Starting at the line that contains "(R447). A piece" and ending at the line that contains "h) + x.1) k x.2", the lines below are to be given again exactly, with nothing added.

(Input for this task)

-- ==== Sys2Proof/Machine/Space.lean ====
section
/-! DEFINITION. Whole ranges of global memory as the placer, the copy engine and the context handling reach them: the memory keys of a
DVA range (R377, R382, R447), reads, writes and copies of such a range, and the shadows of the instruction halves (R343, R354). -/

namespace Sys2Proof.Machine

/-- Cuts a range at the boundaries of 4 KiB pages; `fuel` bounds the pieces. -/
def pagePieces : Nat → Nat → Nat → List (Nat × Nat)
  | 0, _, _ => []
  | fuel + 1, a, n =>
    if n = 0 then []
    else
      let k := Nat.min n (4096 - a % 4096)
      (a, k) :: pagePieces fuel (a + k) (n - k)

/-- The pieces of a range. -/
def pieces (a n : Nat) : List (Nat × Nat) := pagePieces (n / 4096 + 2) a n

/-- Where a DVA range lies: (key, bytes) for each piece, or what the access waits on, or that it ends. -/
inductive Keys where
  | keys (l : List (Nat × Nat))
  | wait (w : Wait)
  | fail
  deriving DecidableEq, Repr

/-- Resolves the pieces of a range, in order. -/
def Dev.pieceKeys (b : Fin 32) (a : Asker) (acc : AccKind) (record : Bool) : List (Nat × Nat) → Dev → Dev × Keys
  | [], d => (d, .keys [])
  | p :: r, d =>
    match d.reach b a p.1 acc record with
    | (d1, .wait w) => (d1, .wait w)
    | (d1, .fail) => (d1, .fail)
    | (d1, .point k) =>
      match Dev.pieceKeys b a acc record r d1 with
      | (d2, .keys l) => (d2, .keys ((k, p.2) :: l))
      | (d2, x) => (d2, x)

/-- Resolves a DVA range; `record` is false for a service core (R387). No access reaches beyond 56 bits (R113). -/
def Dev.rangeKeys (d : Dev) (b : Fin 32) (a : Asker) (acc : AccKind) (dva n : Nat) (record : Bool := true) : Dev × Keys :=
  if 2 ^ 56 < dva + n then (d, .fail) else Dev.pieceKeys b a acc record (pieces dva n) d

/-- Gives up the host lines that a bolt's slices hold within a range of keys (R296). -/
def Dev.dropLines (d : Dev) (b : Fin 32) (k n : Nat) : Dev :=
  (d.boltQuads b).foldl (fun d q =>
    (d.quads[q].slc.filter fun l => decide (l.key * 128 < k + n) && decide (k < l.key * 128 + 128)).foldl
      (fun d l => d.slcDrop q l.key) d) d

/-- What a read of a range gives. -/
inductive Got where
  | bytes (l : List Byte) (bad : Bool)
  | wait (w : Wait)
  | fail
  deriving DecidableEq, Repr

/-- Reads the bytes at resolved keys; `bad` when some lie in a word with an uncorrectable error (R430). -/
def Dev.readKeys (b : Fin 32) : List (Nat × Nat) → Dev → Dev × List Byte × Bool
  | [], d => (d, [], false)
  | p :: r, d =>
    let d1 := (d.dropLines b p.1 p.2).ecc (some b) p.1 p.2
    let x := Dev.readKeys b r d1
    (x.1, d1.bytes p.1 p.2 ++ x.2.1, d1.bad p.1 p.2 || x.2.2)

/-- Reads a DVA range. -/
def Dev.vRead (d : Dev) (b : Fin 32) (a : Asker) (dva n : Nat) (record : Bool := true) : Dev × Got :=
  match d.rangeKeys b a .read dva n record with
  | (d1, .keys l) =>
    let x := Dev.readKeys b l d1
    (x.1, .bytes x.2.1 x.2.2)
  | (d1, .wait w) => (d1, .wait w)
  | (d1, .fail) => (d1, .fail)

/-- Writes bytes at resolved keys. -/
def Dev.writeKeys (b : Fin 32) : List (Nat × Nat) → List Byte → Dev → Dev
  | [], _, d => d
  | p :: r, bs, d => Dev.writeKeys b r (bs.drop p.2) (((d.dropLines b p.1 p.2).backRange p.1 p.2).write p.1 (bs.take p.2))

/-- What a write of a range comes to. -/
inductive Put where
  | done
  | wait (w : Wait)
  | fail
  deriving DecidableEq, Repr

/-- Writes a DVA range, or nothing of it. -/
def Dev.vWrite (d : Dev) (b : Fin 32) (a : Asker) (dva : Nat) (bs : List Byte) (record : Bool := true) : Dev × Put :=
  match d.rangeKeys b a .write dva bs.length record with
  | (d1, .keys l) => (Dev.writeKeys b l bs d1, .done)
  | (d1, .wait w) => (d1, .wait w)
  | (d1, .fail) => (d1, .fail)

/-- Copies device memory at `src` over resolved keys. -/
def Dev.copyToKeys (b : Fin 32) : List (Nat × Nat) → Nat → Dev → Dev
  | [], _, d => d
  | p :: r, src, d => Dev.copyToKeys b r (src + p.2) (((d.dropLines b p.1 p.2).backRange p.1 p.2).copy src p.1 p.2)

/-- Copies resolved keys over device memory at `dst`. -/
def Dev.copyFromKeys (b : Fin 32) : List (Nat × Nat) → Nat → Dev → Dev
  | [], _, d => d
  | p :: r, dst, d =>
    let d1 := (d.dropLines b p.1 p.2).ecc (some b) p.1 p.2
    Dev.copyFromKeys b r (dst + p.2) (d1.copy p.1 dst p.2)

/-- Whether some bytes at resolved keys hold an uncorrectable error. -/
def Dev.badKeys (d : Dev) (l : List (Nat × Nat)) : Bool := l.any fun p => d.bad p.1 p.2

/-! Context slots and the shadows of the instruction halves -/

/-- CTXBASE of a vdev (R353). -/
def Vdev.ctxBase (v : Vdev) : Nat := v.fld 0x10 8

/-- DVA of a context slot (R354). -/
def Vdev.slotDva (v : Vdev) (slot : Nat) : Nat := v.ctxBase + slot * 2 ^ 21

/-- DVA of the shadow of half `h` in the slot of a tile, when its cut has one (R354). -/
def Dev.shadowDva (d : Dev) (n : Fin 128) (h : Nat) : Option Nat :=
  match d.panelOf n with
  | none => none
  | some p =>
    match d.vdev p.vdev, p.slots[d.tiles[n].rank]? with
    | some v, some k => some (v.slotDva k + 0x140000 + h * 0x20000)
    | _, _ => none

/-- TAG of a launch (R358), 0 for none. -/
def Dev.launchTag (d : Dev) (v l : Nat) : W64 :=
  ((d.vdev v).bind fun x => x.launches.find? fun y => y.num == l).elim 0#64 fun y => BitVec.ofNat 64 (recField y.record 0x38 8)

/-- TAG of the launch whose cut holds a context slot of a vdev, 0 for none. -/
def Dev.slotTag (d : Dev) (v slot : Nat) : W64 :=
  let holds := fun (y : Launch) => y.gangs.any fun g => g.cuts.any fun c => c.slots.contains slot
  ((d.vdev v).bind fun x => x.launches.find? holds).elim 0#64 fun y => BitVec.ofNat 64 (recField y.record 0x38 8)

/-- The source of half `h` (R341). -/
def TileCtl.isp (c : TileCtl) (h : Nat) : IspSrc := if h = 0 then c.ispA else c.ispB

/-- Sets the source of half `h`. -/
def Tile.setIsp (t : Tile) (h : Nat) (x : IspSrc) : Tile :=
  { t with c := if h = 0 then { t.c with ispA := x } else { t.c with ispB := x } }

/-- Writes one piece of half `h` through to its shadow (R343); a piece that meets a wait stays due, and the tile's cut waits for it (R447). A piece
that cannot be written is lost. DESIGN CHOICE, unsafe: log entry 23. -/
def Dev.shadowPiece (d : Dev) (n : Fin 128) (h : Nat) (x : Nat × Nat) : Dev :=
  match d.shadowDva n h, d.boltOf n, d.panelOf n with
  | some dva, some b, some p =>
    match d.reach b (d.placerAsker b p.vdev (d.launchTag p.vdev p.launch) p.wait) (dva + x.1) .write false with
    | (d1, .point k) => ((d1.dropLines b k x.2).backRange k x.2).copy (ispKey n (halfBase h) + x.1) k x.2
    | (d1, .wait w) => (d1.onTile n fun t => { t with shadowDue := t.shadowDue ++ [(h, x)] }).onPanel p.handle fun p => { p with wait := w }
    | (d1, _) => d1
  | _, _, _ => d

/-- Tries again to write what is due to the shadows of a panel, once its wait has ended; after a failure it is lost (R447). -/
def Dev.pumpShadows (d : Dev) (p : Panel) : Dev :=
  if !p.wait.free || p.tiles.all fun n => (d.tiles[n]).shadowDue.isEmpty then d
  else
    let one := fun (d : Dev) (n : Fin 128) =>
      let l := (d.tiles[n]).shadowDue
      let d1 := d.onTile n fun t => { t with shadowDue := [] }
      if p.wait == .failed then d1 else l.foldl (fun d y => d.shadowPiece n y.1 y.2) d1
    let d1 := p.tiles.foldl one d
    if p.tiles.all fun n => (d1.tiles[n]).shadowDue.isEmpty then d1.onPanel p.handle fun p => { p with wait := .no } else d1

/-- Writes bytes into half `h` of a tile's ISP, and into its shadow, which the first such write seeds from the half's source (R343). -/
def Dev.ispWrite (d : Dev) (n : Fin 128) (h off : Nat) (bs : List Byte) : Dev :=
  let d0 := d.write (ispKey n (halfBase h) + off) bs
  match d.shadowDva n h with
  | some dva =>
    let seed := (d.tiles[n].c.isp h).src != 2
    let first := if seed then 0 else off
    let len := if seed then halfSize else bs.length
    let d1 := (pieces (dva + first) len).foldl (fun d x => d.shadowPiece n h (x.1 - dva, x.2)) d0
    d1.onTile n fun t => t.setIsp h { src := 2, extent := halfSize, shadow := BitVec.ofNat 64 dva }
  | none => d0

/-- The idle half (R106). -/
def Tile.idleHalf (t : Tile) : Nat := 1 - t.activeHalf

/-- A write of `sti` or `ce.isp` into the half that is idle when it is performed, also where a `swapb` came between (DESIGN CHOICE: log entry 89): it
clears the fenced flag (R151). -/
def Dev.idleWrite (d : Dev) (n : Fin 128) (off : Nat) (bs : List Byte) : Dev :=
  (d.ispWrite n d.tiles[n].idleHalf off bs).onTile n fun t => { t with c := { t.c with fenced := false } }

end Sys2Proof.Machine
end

(End Input for this task)

Solution for this problem |
/-- Writes one piece of half `h` through to its shadow (R343); a piece that meets a wait stays due, and the tile's cut waits for it (R447). A piece
that cannot be written is lost. DESIGN CHOICE, unsafe: log entry 23. -/
def Dev.shadowPiece (d : Dev) (n : Fin 128) (h : Nat) (x : Nat × Nat) : Dev :=
  match d.shadowDva n h, d.boltOf n, d.panelOf n with
  | some dva, some b, some p =>
    match d.reach b (d.placerAsker b p.vdev (d.launchTag p.vdev p.launch) p.wait) (dva + x.1) .write false with
    | (d1, .point k) => ((d1.dropLines b k x.2).backRange k x.2).copy (ispKey n (halfBase h) + x.1) k x.2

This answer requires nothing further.